Rule-Based Safety Supervisor for Multimodal Opioid-Free Anesthesia
CRITICAL WARNING: This is a computational research prototype developed for educational purposes. It is NOT validated for clinical use and must NEVER be used in patient care or integrated with medical devices.
This is not:
- A medical device or clinical decision support system
- Approved by FDA or any regulatory authority
- Validated for patient safety or clinical accuracy
- Intended for integration with anesthesia equipment
- A substitute for clinical judgment or monitoring
This is:
- Independent pre-medical computational research project
- Educational demonstration of safety supervision concepts
- Proof-of-concept for algorithm design discussion
- Medical school application portfolio material
Regulatory Status:
This software has NOT undergone clinical validation, regulatory review, or safety testing. It is NOT approved for clinical deployment under any circumstances.
Institutional Affiliation:
This is an independent educational project.
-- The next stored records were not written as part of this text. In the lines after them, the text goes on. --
section
variable {s u : State} (hidle : s.fsm = .idle) (hcount : s.count ≠ 0)
include hidle hcount

/-- No reset: POLL returns NO_RESET, and SEL is left alone. -/
theorem exec_poll_of_resetDetect_noReset (h : resetDetect (pollEntry s) = .done .noReset u) :
    ∃ t, exec .poll s = .next t ∧ t.result = s.pollResult 0x01 ∧ t.err = .noError ∧ t.sel = s.sel ∧ t.fsm = .idle ∧
      t = { u with fsm := .idle, trace := t.trace, result := t.result } ∧ t.accesses = u.accesses := by
  have hexec := exec_poll_of_openTransaction_noReset hidle hcount (openTransaction_of_noReset h)
  rcases resetDetect_cases (pollEntry s) with ⟨_, h', hf, -, hsel⟩ | ⟨_, h', -⟩ | ⟨_, _, h', -⟩ <;>
    rw [h] at h' <;> cases h'
  refine ⟨_, hexec, finishPoll_pollResult (s := s) hf.running hf.result .noReset false, ?_, ?_,
    finishPoll_fsm .., ?_, ?_⟩
  · exact (finishPoll_err ..).trans hf.err
  · exact (finishPoll_sel ..).trans hsel
  · rw [finishPoll_eq]
  · exact (accesses_append u [.goto .idle] _ (finishPoll_trace ..)).trans (List.append_nil _)

/-- A reset error: POLL returns ABORTED with its code, and SEL is left alone (R189). -/
theorem exec_poll_of_resetDetect_abort {code : ErrKind} (h : resetDetect (pollEntry s) = .abort code u) :
    ∃ t, exec .poll s = .next t ∧ t.result = s.pollResult 0x02 ∧ t.err = code ∧ t.sel = s.sel ∧ t.fsm = .idle := by
  obtain ⟨t, hexec, hres, herr, hsel, hfsm, -⟩ :=
    exec_poll_of_openTransaction_abort hidle hcount (openTransaction_of_resetAbort h)
  rcases resetDetect_cases (pollEntry s) with ⟨_, h', -⟩ | ⟨_, h', -⟩ | ⟨_, _, h', -, -, hkept, -⟩ <;>
    rw [h] at h' <;> cases h'
  exact ⟨t, hexec, hres, herr, hsel.trans hkept, hfsm⟩

end

/-! ### A line that stays high (R185) -/

/-- A wait that fails, as it stands in the core's procedures right after the clock read that started it. -/
theorem waitLine_failed {want : Bool} {b : Stamp} {s : State} (hmask : s.imask = false)
    (h : (waitLine want (now s).1 b (now s).2).1 = false) :
    ∃ u as, waitLine want (now s).1 b (now s).2 = (false, u) ∧ u.accesses = s.accesses ++ as ∧
      (∀ a ∈ as, a = .sample (!want)) ∧ u = { s with bus := u.bus, time := u.time, trace := u.trace } := by
  obtain ⟨as, hacc, has⟩ := waitLoop_failed_samples _ _ _ _ _ h
  refine ⟨(waitLine want (now s).1 b (now s).2).2, as, Prod.ext h rfl, hacc, has, ?_⟩
  have htidy := (now_tidy s).trans (waitLine_tidy want (now s).1 b (now s).2)
  obtain ⟨_, _, _, m, hu⟩ := (now_frame s).trans (waitLine_frame want (now s).1 b (now s).2)
  obtain rfl : m = s.imask := (congrArg State.imask hu).symm.trans ((htidy.imask hmask).trans hmask.symm)
  rw [hu]

/-- The release and the sample at ResetDetect's entry leave the line released and interrupts unmasked (R183, R184). -/
theorem entrySample_frame (s : State) : ∃ b τ tr, (sampleLine (releaseLine s)).2 = { s with
    line := ⟨false, s.line.out⟩, imask := false, bus := b, time := τ, trace := tr } :=
  ⟨_, _, _, by rw [sampleLine_eq, releaseLine_eq]; rfl⟩

/-- ResetDetect on a line that is high at entry and for which the wait for a falling edge fails. -/
theorem resetDetect_of_failed_wait {s e : State} (hentry : sampleLine (releaseLine s) = (true, e))
    (hwait : (waitLine false (now e).1 s.cfg.tResetWait (now e).2).1 = false) :
    ∃ u as, resetDetect s = .done .noReset u ∧ u.accesses = s.accesses ++ as ∧
      (∀ a ∈ as, a = .release ∨ a = .sample true) ∧
      u = { s with line := ⟨false, s.line.out⟩, imask := false, bus := u.bus, time := u.time, trace := u.trace } := by
  have he : (sampleLine (releaseLine s)).2 = e := congrArg Prod.snd hentry
  have hlevel : lineLevel (releaseLine s) = true := congrArg Prod.fst hentry
  obtain ⟨u, as, hfail, hacc, has, hu⟩ := waitLine_failed (s := e) (by rw [← he]; rfl) hwait
  refine ⟨u, .release :: .sample true :: as, ?_, ?_, by simpa using fun a ha => .inr (has a ha), ?_⟩
  · unfold resetDetect
    simp [hentry, hfail]
  · rw [hacc, ← he, sampleLine_accesses, hlevel, accesses_append s [.line _ true .release] (releaseLine s) rfl]
    simp [Event.access?]
  · obtain ⟨b, τ, tr, hframe⟩ := entrySample_frame s
    rw [hu, ← he, hframe]

/-- A line that is high for good, or for T_RESET_WAIT, gives no reset (R185). -/
theorem resetDetect_quietLine {s : State}
    (h : (∀ d ∈ s.bus, d.level = true) ∨
      ∃ up entry now0 ps rest, s.bus = up :: ⟨entry, true⟩ :: now0 :: (held true ps ++ rest) ∧ ps ≠ [] ∧
        s.cfg.tResetWait ≤ BitVec.ofNat 32 (heldTime ps)) :
    ∃ u as, resetDetect s = .done .noReset u ∧ u.accesses = s.accesses ++ as ∧
      (∀ a ∈ as, a = .release ∨ a = .sample true) ∧
      u = { s with line := ⟨false, s.line.out⟩, imask := false, bus := u.bus, time := u.time, trace := u.trace } := by
  rcases h with hhigh | ⟨up, entry, now0, ps, rest, hbus, hne, htime⟩
  · have hlevel : (sampleLine (releaseLine s)).1 = true := by
      cases hbus : s.bus.tail with
      | nil => simp [sampleLine_eq, lineLevel, releaseLine_eq, hbus, drawOf]
      | cons d rest =>
        have := hhigh d (List.mem_of_mem_tail (hbus ▸ List.mem_cons_self))
        simp [sampleLine_eq, lineLevel, releaseLine_eq, hbus, drawOf, this]
    refine resetDetect_of_failed_wait (Prod.ext hlevel rfl) (waitLoop_high _ _ _ _ (fun d hd => hhigh d ?_) rfl)
    exact List.mem_of_mem_tail (List.mem_of_mem_tail (List.mem_of_mem_tail hd))
  · exact resetDetect_of_failed_wait (entrySample_eq s up ⟨entry, true⟩ _ hbus)
      (waitLine_held false _ now0 ps rest _ rfl rfl hne htime)

/-- Settles O13: reset detection finds no falling edge, and POLL only returns NO_RESET. -/
theorem quietLineGivesNoReset : Obligations.QuietLineGivesNoReset := by
  intro s hidle hcount hquiet
  obtain ⟨u, as, hdetect, hacc, has, hu⟩ := resetDetect_quietLine (s := pollEntry s) hquiet
  obtain ⟨t, hexec, hres, herr, hsel, hfsm, ht, hkept⟩ := exec_poll_of_resetDetect_noReset hidle hcount hdetect
  refine ⟨t, as, hexec, hres, herr, hsel, hfsm, ?_, has, ?_⟩
  · rw [hkept, hacc, goto_accesses, setErr_accesses]
  · rw [ht, hu, ← hidle]; rfl

/-! ### Reset pulses (R186 to R189) -/

section
variable {s : State} {high : Bool} {pulse script rest : List Draw}
  (hfall : high = true ∧ FromHigh s.cfg pulse script ∨ high = false ∧ FromLow pulse script)
  (hbus : s.bus = script ++ rest)
include hfall hbus

/-- From either entry ResetDetect comes to measure the pulse. -/
theorem resetDetect_measures : ∃ u, resetDetect s = measureLow high u ∧ u.cfg = s.cfg ∧ u.bus = pulse ++ rest ∧
    u.line.dir = false := by
  rcases hfall with ⟨rfl, hfall⟩ | ⟨rfl, hfall⟩
  · obtain ⟨u, -, hdetect, hu, -⟩ := resetDetect_high rest hfall hbus
    exact ⟨u, hdetect, by rw [hu], by rw [hu], by rw [hu]⟩
  · obtain ⟨u, -, hdetect, hu, -⟩ := resetDetect_low rest hfall hbus
    exact ⟨u, hdetect, by rw [hu], by rw [hu], by rw [hu]⟩

/-- A pulse that ends before T_RESET_MIN: an error from an idle-high line, and no reset from a line that was low at entry
under the policy NoReset (R187, R188). -/
theorem resetDetect_short {width : Stamp} (hend : PulseEnd s.cfg width pulse) (hshort : width < s.cfg.tResetMin) :
    ∃ v, (high = true → resetDetect s = .abort .veryShortReset v) ∧
      (high = false → s.cfg.entryLowPolicy = .noReset → resetDetect s = .done .noReset v) := by
  obtain ⟨u, hdetect, hcfg, hb, hdir⟩ := resetDetect_measures hfall hbus
  obtain ⟨v, -, hmeasure, -⟩ := measureLow_served high rest (hcfg ▸ hend) hb hdir
  rw [hcfg, if_pos hshort] at hmeasure
  refine ⟨v, ?_, ?_⟩
  · rintro rfl
    rw [hdetect, hmeasure, if_pos rfl]
  · rintro rfl hpolicy
    rw [hdetect, hmeasure, if_neg Bool.false_ne_true, if_pos hpolicy]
It is not affiliated with, endorsed by, or approved by University of Washington, UW Medicine, or any clinical institution.
Clinical Use Warning:
Use of this software in any patient care environment would constitute unauthorized practice of medicine and violate regulatory requirements. Clinical anesthesia requires trained professionals, approved monitoring equipment, and validated decision support systems.
Liability:
This work is provided "as is" without warranty of any kind. The author assumes no liability for any use or misuse of this software.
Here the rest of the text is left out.